The pattern is not hard to see once you are looking for it. Nobody around this president is allowed to accumulate enough independent political gravity to pose a succession question. Not because he is term-limited out in 2028 and succession is therefore theoretical. Because the movement itself cannot have a face other than his face. The chaos requires a singular author.
Nobody around this president is allowed to accumulate enough independent political gravity to pose a succession question. The chaos requires a singular author.
The Trap Voters Built
Here is the part that requires the most intellectual honesty, because it does not flatter anyone, including people who consider themselves politically sophisticated.
The trap was not set by Donald Trump. It was set by voters, over many election cycles, as American political culture made a series of choices that seemed reasonable one at a time and catastrophic in aggregate.
We chose entertainment over information. Not all at once. Gradually, across decades, as the media ecosystem fractured and attention became the currency that determined what survived. A political system fed by attention gradually selects for performers over governors.
We chose emotion over policy. Again, not all at once. But somewhere along the way, the question voters asked shifted from “what will this person actually do” to “how does this person make me feel.” Feeling is immediate. Policy is slow. In a media environment built for immediacy, feeling wins every time.
We chose personality over institution. Parties became vehicles for individuals rather than individuals being accountable to parties. Checks and balances depend on people being more loyal to the institution than to the person, and that loyalty has been systematically eroded, on both sides, for thirty years.
The result is a political environment where chaos is not just tolerated but rewarded. Where accountability mechanisms, elections, oversight, the press, the courts, have all been either captured, discredited, or simply overwhelmed by the volume of events requiring response. You cannot hold anyone accountable for yesterday’s crisis when today’s crisis has already replaced it in the news cycle.
The Exit Is Slow
I want to be honest about what I am not saying. I am not saying this is hopeless. I am not saying the system is broken beyond repair. I have lived through enough political cycles, in California, in Oregon, across fifty years of paying close attention, to know that pendulums move. They move slowly. They move unevenly. But they move.

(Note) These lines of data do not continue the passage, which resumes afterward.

-- ==== Sys2Proof/Laws/GoesFlags.lean ====
section
/-!
SUPPORT. What the operations of Machine/Flags.lean keep (Laws/Goes.lean).
-/

namespace Sys2Proof.Machine

@[simp] theorem goes_noteRaised {r s t : State} (h : Goes r t) : Goes r (noteRaised s t) := by
  unfold noteRaised
  split
  · exact h
  · split
    · exact h
    · exact goes_clockPart h
@[simp] theorem goes_troubleEdges {r s t : State} (h : Goes r t) : Goes r (troubleEdges s t) := by
  unfold troubleEdges
  simp [h]
theorem goes_ok {s t u : State} (h : Goes s t) (q : ok s t = .next u) : Goes s u := by
  simp only [ok, Host.Outcome.next.injEq] at q
  subst q
  simp [h]

end Sys2Proof.Machine
end

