-- ==== Sys2Proof/Laws/GoesFunctions.lean ====
section
/-!
SUPPORT. What the operations of Machine/Functions.lean keep (Laws/Goes.lean).
-/

namespace Sys2Proof.Machine

@[simp] theorem goes_resetConfig {r s : State} (x0 : Nat) (h : Goes r s) : Goes r (resetConfig x0 s) := by
  refine h.trans ?_
  unfold resetConfig
  try simp (maxDischargeDepth := 30) +contextual -implicitDefEqProofs
@[simp] theorem goes_clearAlarms {r s : State} (x0 : Nat) (h : Goes r s) : Goes r (clearAlarms x0 s) := by
  refine h.trans ?_
  unfold clearAlarms
  try simp (maxDischargeDepth := 30) +contextual -implicitDefEqProofs
@[simp] theorem goes_resetDomain {r s : State} (x0 : Nat) (h : Goes r s) : Goes r (resetDomain x0 s) := by
  refine h.trans ?_
  unfold resetDomain
  try simp (maxDischargeDepth := 30) +contextual -implicitDefEqProofs
@[simp] theorem goes_functionReset {r s : State} (x0 : Nat) (h : Goes r s) : Goes r (functionReset x0 s) := by
  refine h.trans ?_
  unfold functionReset
  try simp (maxDischargeDepth := 30) +contextual -implicitDefEqProofs
@[simp] theorem goes_toDisabled {r s : State} (x0 : Nat) (h : Goes r s) : Goes r (toDisabled x0 s) := by
  refine h.trans ?_
  unfold toDisabled
  try simp (maxDischargeDepth := 30) +contextual -implicitDefEqProofs
@[simp] theorem goes_leaveActive {r s : State} (x0 : Nat) (x1 : MoorCause)
    (h : Goes r s) : Goes r (leaveActive x0 x1 s) := by
  refine h.trans ?_
  unfold leaveActive
  try simp (maxDischargeDepth := 30) +contextual -implicitDefEqProofs
@[simp] theorem goes_configRequest {r s : State} (x0 : Nat) (x1 : ConfigOp)
    (h : Goes r s) : Goes r (configRequest x0 x1 s) := by
  refine h.trans ?_
  unfold configRequest
  try simp (maxDischargeDepth := 30) +contextual -implicitDefEqProofs
  all_goals repeat' (split <;> try simp (maxDischargeDepth := 30) +contextual -implicitDefEqProofs)
theorem goes_execConfigRequest {s t : State} (x0 : FnId) (x1 : ConfigOp)
    (q : execConfigRequest x0 x1 s = .next t) : Goes s t := by
  unfold execConfigRequest at q
  simp only [Host.Outcome.next.injEq] at q
  subst q
  try simp (maxDischargeDepth := 30) +contextual -implicitDefEqProofs
@[simp] theorem goes_deliverPending {r s : State} (x0 : Nat) (x1 : Nat)
    (h : Goes r s) : Goes r (deliverPending x0 x1 s) := by
  refine h.trans ?_
  unfold deliverPending
  try simp (maxDischargeDepth := 30) +contextual -implicitDefEqProofs
theorem goes_execMsixDeliverPending {s t : State} (x0 : FnId) (x1 : Nat)
    (q : execMsixDeliverPending x0 x1 s = .next t) : Goes s t := by
  unfold execMsixDeliverPending at q
  simp only [Host.Outcome.next.injEq] at q
  subst q
  try simp (maxDischargeDepth := 30) +contextual -implicitDefEqProofs
theorem goes_execHostAccessResume {s t : State} (x0 : FnId) (q : execHostAccessResume x0 s = .next t) : Goes s t := by
  unfold execHostAccessResume at q
  simp only [Host.Outcome.next.injEq] at q
  subst q
  try simp (maxDischargeDepth := 30) +contextual -implicitDefEqProofs
@[simp] theorem goes_hostReadCompletion {r s : State} (x0 : HostRead)
    (h : Goes r s) : Goes r (hostReadCompletion x0 s) := by
  refine h.trans ?_
  unfold hostReadCompletion
  try simp (maxDischargeDepth := 30) +contextual -implicitDefEqProofs
  all_goals repeat' (split <;> try simp (maxDischargeDepth := 30) +contextual -implicitDefEqProofs)
theorem goes_execHostReadCompletion {s t : State} (x0 : HostRead)
    (q : execHostReadCompletion x0 s = .next t) : Goes s t := by
  unfold execHostReadCompletion at q
  refine goes_ok ?_ q
  try simp (maxDischargeDepth := 30) +contextual -implicitDefEqProofs
@[simp] theorem goes_notifyPf {r s : State} (h : Goes r s) : Goes r (notifyPf s) := by
  refine h.trans ?_
  unfold notifyPf
  try simp (maxDischargeDepth := 30) +contextual -implicitDefEqProofs
@[simp] theorem goes_notifyVf {r s : State} (x0 : Nat) (h : Goes r s) : Goes r (notifyVf x0 s) := by
  refine h.trans ?_
  unfold notifyVf
  try simp (maxDischargeDepth := 30) +contextual -implicitDefEqProofs
@[simp] theorem goes_mbxSend {r s : State} (x0 : Nat) (x1 : Bool) (h : Goes r s) : Goes r (mbxSend x0 x1 s) := by
  refine h.trans ?_
  unfold mbxSend
  try simp (maxDischargeDepth := 30) +contextual -implicitDefEqProofs
@[simp] theorem goes_mbxAck {r s : State} (x0 : Nat) (x1 : Bool) (h : Goes r s) : Goes r (mbxAck x0 x1 s) := by
  refine h.trans ?_
  unfold mbxAck
  try simp (maxDischargeDepth := 30) +contextual -implicitDefEqProofs
theorem goes_execMbxVfSend {s t : State} (x0 : FnId) (q : execMbxVfSend x0 s = .next t) : Goes s t := by
  unfold execMbxVfSend at q
  simp only [Host.Outcome.next.injEq] at q
  subst q
  try simp (maxDischargeDepth := 30) +contextual -implicitDefEqProofs
theorem goes_execMbxVfAck {s t : State} (x0 : FnId) (q : execMbxVfAck x0 s = .next t) : Goes s t := by
  unfold execMbxVfAck at q
  simp only [Host.Outcome.next.injEq] at q
  subst q
  try simp (maxDischargeDepth := 30) +contextual -implicitDefEqProofs
@[simp] theorem goes_mbxWrite {r s : State} (x0 : Nat) (x1 : Bool) (x2 : Fin 16) (x3 : Part) (x4 : W64)
    (h : Goes r s) : Goes r (mbxWrite x0 x1 x2 x3 x4 s) := by
  refine h.trans ?_
  unfold mbxWrite
  simp only
  repeat' split
  all_goals first
    | exact goes_refl _
    | simp (maxDischargeDepth := 30)
@[simp] theorem goes_configWrite {r s : State} (x0 : Nat) (x1 : State → State) (hx1 : ∀ t, Goes t (x1 t))
    (h : Goes r s) : Goes r (configWrite x0 x1 s) := by
  refine h.trans ?_
  have kx1 : ∀ r t, Goes r t → Goes r (x1 t) := fun _ t h => h.trans (hx1 t)
  unfold configWrite
  try simp (maxDischargeDepth := 30) +contextual -implicitDefEqProofs [kx1]
  all_goals repeat' (split <;> try simp (maxDischargeDepth := 30) +contextual -implicitDefEqProofs [kx1])
@[simp] theorem goes_vfEnableWrite {r s : State} (x0 : Bool) (h : Goes r s) : Goes r (vfEnableWrite x0 s) := by
  refine h.trans ?_
  unfold vfEnableWrite
  try simp (maxDischargeDepth := 30) +contextual -implicitDefEqProofs
theorem goes_execVfEnableWrite {s t : State} (x0 : Bool) (q : execVfEnableWrite x0 s = .next t) : Goes s t := by
  unfold execVfEnableWrite at q
  refine goes_ok ?_ q
  try simp (maxDischargeDepth := 30) +contextual -implicitDefEqProofs
@[simp] theorem goes_numVfsWrite {r s : State} (x0 : Nat) (h : Goes r s) : Goes r (numVfsWrite x0 s) := by
  refine h.trans ?_
  unfold numVfsWrite
  try simp (maxDischargeDepth := 30) +contextual -implicitDefEqProofs
theorem goes_execNumvfsWrite {s t : State} (x0 : BitVec 16) (q : execNumvfsWrite x0 s = .next t) : Goes s t := by
  unfold execNumvfsWrite at q
  refine goes_ok ?_ q
  try simp (maxDischargeDepth := 30) +contextual -implicitDefEqProofs
@[simp] theorem goes_vfFlr {r s : State} (x0 : Nat) (h : Goes r s) : Goes r (vfFlr x0 s) := by
  refine h.trans ?_
  unfold vfFlr
  try simp (maxDischargeDepth := 30) +contextual -implicitDefEqProofs
theorem goes_execVfFlr {s t : State} (x0 : FnId) (q : execVfFlr x0 s = .next t) : Goes s t := by
  unfold execVfFlr at q
  refine goes_ok ?_ q
  try simp (maxDischargeDepth := 30) +contextual -implicitDefEqProofs
@[simp] theorem goes_vfFlrComplete {r s : State} (x0 : Nat) (h : Goes r s) : Goes r (vfFlrComplete x0 s) := by
  refine h.trans ?_
  unfold vfFlrComplete
  try simp (maxDischargeDepth := 30) +contextual -implicitDefEqProofs
theorem goes_execVfFlrComplete {s t : State} (x0 : FnId) (q : execVfFlrComplete x0 s = .next t) : Goes s t := by
  unfold execVfFlrComplete at q
  simp only [Host.Outcome.next.injEq] at q
  subst q
  try simp (maxDischargeDepth := 30) +contextual -implicitDefEqProofs
@[simp] theorem goes_pfFlr {r s : State} (h : Goes r s) : Goes r (pfFlr s) := by
  refine h.trans ?_
  unfold pfFlr
  try simp (maxDischargeDepth := 30) +contextual -implicitDefEqProofs
theorem goes_execPfFlr {s t : State} (q : execPfFlr s = .next t) : Goes s t := by
  unfold execPfFlr at q
  refine goes_ok ?_ q
  try simp (maxDischargeDepth := 30) +contextual -implicitDefEqProofs
@[simp] theorem goes_enterMoored {r s : State} (x0 : Nat) (x1 : MoorCause) (x2 : List Nat)
    (h : Goes r s) : Goes r (enterMoored x0 x1 x2 s) := by
  refine h.trans ?_
  unfold enterMoored
  try simp (maxDischargeDepth := 30) +contextual -implicitDefEqProofs
  all_goals repeat' (split <;> try simp (maxDischargeDepth := 30) +contextual -implicitDefEqProofs)
@[simp] theorem goes_vfMoored {r s : State} (x0 : Nat) (h : Goes r s) : Goes r (vfMoored x0 s) := by
  refine h.trans ?_
  unfold vfMoored
  try simp (maxDischargeDepth := 30) +contextual -implicitDefEqProofs
theorem goes_execVfMoored {s t : State} (x0 : FnId) (q : execVfMoored x0 s = .next t) : Goes s t := by
  unfold execVfMoored at q
  simp only [Host.Outcome.next.injEq] at q
  subst q
  try simp (maxDischargeDepth := 30) +contextual -implicitDefEqProofs
theorem goes_runWaiting {s : State} (x0 : CmdRef) (x1 : Line → Bool) (x2 x3 : Nat) (x4 : Cmd → State → Option Result)
    (x5 : Cmd → State → State) (x6 : Cmd → RingIdent → State → Option (State × Result)) (hx5 : ∀ k t, Goes t (x5 k t))
    (hx6 : ∀ k i t p, x6 k i t = some p → Goes t p.1) : Goes s (runWaiting x0 x1 x2 x3 x4 x5 x6 s) := by
  have e : ∀ (k : Cmd) (t : State), Goes t (match x6 k (t.lt.ident x0.ring) t with
      | some (u, r) => finishCmd x0.ring k.seq r u
      | none => t) := by
    intro k t
    split
    · exact goes_finishCmd _ _ _ (hx6 _ _ _ _ ‹_›)
    · exact goes_refl t
  unfold runWaiting
  simp only
  split
  · exact goes_refl s
  · split
    · exact e _ _
    · refine goes_runCommand _ _ _ _ _ (fun k t => ?_) (goes_refl s)
      split
      · exact goes_finishCmd _ _ _ (goes_refl t)
      · exact (hx5 k t).trans (e _ _)
theorem goes_execCustodyWait {s t : State} (x0 : CmdRef) (q : execCustodyWait x0 s = .next t) : Goes s t := by
  unfold execCustodyWait at q
  refine goes_ok (goes_runWaiting _ _ _ _ _ _ _ (fun _ t => goes_refl t) ?_) q
  intro k i t p e
  split at e
  · cases e
  · cases e
    simp
theorem goes_execVfQuiesce {s t : State} (x0 : CmdRef) (q : execVfQuiesce x0 s = .next t) : Goes s t := by
  unfold execVfQuiesce at q
  refine goes_ok ?_ q
  split
  · refine goes_runWaiting _ _ _ _ _ _ _ (fun _ t => goes_onFn (goes_refl t)) ?_
    intro k i t p e
    split at e
    · cases e
      exact goes_refl t
    · cases e
  · exact goes_refl s
@[simp] theorem goes_disposeRelease {r s : State} (x0 : Nat) (h : Goes r s) : Goes r (disposeRelease x0 s).1 := by
  refine h.trans ?_
  unfold disposeRelease
  try simp (maxDischargeDepth := 30) +contextual -implicitDefEqProofs
theorem goes_execVfDisposeRelease {s t : State} (x0 : CmdRef)
    (q : execVfDisposeRelease x0 s = .next t) : Goes s t := by
  unfold execVfDisposeRelease at q
  refine goes_ok ?_ q
  try simp (maxDischargeDepth := 30) +contextual -implicitDefEqProofs
@[simp] theorem goes_restartIdentity {r s : State} (x0 : Nat) (h : Goes r s) : Goes r (restartIdentity x0 s) := by
  refine h.trans ?_
  unfold restartIdentity
  try simp (maxDischargeDepth := 30) +contextual -implicitDefEqProofs
@[simp] theorem goes_disposeRing {r s : State} (x0 : Nat) (h : Goes r s) : Goes r (disposeRing x0 s) := by
  refine h.trans ?_
  unfold disposeRing
  try simp (maxDischargeDepth := 30) +contextual -implicitDefEqProofs
@[simp] theorem goes_leaveCustody {r s : State} (x0 : Nat) (h : Goes r s) : Goes r (leaveCustody x0 s) := by
  refine h.trans ?_
  unfold leaveCustody
  try simp (maxDischargeDepth := 30) +contextual -implicitDefEqProofs
@[simp] theorem goes_disposeReset {r s : State} (x0 : RingIdent) (x1 : Nat) (x2 : Nat × Nat)
    (h : Goes r s) : Goes r (disposeReset x0 x1 x2 s).1 := by
  refine h.trans ?_
  unfold disposeReset
  try simp (maxDischargeDepth := 30) +contextual -implicitDefEqProofs
theorem goes_execVfDisposeReset {s t : State} (x0 : CmdRef) (q : execVfDisposeReset x0 s = .next t) : Goes s t := by
  unfold execVfDisposeReset at q
  refine goes_ok ?_ q
  try simp (maxDischargeDepth := 30) +contextual -implicitDefEqProofs
@[simp] theorem goes_dirtySwitch {r s : State} (x0 : Nat) (h : Goes r s) : Goes r (dirtySwitch x0 s) := by
  refine h.trans ?_
  unfold dirtySwitch
  try simp (maxDischargeDepth := 30) +contextual -implicitDefEqProofs
@[simp] theorem goes_dirtyBase {r s : State} (x0 : Nat) (x1 : Bool) (x2 : Part) (x3 : W64)
    (h : Goes r s) : Goes r (dirtyBase x0 x1 x2 x3 s) := by
  refine h.trans ?_
  unfold dirtyBase
  try simp (maxDischargeDepth := 30) +contextual -implicitDefEqProofs

end Sys2Proof.Machine
end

Oregon hasn’t elected a Republican governor since the 1980s. That may change in 2026, not because the state has transformed overnight but because enough voters have grown tired of one-party governance and its particular flavor of unresponsiveness to the full breadth of the state’s needs. That is the pendulum moving. Slow, grinding, real.
The exit from the national trap is the same kind of movement. It does not come from a single election or a single candidate or a single revelation. It comes from voters, gradually, reclaiming the habit of asking what a person will actually do instead of how they make us feel. It comes from demanding resolution instead of rewarding perpetual crisis. It comes from accepting that stability, while less dramatic than chaos, is what governance is actually for.
The chaos candidate understood something about this moment that his opponents repeatedly failed to grasp: that a significant portion of the electorate had become so accustomed to dysfunction that they stopped expecting anything else. He did not create that condition. He simply recognized it and made it work for him.
Understanding that is not defeatism. It is the beginning of the only kind of response that actually works, patient, structural, generational, and stubbornly focused on the long game rather than the next news cycle.
The pendulum is heavy. But it moves.